**MATERIAL FOR THE TASK:**
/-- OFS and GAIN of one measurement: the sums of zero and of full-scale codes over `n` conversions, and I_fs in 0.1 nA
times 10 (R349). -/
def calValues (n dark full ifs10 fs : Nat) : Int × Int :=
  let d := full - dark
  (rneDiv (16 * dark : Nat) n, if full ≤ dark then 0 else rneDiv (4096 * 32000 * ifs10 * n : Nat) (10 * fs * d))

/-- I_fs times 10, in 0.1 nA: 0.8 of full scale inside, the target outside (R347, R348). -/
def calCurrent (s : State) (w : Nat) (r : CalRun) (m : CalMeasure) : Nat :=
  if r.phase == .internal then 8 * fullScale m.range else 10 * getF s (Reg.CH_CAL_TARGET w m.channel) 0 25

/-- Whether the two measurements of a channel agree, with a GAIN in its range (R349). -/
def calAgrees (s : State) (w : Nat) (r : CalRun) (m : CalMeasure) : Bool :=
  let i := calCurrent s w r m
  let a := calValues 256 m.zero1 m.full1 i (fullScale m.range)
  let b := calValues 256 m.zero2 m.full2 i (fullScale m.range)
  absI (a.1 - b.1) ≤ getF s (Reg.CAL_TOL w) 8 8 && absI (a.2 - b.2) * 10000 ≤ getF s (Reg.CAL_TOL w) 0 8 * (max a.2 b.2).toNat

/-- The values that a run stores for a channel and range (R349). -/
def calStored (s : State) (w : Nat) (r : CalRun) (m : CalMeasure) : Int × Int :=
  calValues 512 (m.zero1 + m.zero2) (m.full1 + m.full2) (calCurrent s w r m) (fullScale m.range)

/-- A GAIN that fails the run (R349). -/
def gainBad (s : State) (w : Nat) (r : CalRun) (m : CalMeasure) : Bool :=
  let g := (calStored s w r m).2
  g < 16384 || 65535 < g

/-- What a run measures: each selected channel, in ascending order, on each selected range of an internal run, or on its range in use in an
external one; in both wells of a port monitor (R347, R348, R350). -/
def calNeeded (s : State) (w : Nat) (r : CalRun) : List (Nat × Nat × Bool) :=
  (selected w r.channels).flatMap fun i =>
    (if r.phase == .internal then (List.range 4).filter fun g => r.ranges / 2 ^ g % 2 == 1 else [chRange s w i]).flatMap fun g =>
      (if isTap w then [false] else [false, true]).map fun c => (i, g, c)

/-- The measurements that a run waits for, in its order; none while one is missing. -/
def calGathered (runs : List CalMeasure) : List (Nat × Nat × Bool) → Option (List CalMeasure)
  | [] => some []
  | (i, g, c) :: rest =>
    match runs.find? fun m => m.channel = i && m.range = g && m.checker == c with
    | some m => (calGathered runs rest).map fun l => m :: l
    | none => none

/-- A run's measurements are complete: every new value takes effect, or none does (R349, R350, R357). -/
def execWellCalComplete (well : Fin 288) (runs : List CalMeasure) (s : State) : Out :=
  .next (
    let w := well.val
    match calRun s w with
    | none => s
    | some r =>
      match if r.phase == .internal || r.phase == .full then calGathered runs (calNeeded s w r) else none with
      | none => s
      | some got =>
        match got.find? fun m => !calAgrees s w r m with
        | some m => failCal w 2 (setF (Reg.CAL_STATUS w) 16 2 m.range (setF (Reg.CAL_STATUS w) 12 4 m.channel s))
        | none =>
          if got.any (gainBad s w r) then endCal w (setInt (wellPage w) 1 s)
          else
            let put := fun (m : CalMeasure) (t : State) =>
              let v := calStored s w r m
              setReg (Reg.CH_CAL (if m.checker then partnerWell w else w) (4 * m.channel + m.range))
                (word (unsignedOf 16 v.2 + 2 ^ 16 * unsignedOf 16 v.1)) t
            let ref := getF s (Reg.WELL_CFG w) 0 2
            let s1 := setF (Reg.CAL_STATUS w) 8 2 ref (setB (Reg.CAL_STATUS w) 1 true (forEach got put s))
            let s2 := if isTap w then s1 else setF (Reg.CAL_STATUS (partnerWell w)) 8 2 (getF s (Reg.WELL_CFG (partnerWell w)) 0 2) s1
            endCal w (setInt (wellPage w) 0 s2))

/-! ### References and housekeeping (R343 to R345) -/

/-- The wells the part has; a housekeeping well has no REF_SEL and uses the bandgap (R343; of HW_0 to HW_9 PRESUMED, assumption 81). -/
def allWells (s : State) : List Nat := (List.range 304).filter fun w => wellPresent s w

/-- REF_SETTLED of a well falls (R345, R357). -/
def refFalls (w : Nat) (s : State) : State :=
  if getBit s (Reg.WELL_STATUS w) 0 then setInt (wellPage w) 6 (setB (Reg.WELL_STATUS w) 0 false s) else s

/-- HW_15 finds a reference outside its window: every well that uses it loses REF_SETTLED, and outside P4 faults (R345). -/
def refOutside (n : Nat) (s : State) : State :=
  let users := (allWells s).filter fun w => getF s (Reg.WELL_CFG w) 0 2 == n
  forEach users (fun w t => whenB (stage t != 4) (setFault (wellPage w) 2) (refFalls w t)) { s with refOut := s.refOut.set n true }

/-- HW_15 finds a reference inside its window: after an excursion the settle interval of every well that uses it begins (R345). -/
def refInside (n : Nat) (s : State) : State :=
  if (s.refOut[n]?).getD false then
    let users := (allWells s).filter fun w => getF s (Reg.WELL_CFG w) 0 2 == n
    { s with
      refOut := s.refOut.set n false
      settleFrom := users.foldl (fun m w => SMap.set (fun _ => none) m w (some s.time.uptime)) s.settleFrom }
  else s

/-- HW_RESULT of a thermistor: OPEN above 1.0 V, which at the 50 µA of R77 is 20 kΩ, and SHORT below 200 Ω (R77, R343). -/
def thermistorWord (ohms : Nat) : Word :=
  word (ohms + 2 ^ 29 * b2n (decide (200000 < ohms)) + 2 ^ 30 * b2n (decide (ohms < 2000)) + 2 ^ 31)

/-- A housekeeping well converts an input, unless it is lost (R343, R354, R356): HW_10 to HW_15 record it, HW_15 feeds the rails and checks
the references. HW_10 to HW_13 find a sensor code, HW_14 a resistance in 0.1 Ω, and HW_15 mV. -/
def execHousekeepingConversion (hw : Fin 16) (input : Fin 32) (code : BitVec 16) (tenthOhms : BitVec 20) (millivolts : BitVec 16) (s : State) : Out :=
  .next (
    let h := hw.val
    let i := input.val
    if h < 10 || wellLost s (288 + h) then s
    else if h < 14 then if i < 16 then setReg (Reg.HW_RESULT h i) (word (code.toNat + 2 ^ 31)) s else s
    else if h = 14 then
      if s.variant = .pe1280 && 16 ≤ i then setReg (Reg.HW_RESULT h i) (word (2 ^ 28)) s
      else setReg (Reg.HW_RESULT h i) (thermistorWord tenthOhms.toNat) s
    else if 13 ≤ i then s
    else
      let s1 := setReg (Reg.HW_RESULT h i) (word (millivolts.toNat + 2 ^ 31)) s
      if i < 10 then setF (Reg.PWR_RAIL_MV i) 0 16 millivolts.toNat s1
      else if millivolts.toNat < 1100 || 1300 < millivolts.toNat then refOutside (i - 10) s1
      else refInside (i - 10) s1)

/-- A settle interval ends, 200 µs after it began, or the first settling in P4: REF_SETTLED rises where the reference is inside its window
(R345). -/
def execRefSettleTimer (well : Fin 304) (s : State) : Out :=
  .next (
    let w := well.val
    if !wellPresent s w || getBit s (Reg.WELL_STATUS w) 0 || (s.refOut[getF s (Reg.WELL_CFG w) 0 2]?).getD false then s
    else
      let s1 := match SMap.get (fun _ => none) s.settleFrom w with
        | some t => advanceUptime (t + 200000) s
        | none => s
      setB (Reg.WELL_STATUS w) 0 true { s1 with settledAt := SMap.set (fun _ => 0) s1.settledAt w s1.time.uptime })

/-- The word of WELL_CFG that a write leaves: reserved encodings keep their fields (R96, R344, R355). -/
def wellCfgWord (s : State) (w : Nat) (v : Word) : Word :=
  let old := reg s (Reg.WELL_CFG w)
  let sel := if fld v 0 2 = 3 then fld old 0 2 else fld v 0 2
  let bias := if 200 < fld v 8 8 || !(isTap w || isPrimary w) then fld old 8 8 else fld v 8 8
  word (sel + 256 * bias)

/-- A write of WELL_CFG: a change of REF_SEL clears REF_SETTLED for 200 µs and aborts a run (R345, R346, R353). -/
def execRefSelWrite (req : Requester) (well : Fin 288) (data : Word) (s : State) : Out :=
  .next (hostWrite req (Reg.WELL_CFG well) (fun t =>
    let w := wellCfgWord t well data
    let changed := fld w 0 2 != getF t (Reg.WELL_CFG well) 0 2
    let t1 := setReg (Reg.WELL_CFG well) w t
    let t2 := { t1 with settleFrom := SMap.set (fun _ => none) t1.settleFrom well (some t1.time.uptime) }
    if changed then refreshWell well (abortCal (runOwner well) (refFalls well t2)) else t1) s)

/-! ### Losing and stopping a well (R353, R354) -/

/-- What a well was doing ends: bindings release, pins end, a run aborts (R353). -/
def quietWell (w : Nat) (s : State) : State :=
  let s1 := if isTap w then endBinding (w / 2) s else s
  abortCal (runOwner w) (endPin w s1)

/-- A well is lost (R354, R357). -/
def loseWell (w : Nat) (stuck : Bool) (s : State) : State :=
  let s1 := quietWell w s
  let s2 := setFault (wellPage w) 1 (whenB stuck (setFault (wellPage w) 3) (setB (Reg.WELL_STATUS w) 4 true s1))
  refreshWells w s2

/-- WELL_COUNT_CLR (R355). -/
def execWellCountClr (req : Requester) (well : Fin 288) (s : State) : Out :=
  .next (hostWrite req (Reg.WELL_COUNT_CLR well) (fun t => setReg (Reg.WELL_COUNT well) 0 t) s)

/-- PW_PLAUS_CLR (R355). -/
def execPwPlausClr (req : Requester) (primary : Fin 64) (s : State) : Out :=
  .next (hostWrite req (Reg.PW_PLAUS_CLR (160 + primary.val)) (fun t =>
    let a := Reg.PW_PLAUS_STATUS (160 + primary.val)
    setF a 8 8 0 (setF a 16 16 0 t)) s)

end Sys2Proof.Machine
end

**INSTRUCTIONS FOR THE TASK:** Each line containing the word "getBit" must be pulled from the listing and copied.

**RESPONSE BOX:**
  if getBit s (Reg.WELL_STATUS w) 0 then setInt (wellPage w) 6 (setB (Reg.WELL_STATUS w) 0 false s) else s
    if !wellPresent s w || getBit s (Reg.WELL_STATUS w) 0 || (s.refOut[getF s (Reg.WELL_CFG w) 0 2]?).getD false then s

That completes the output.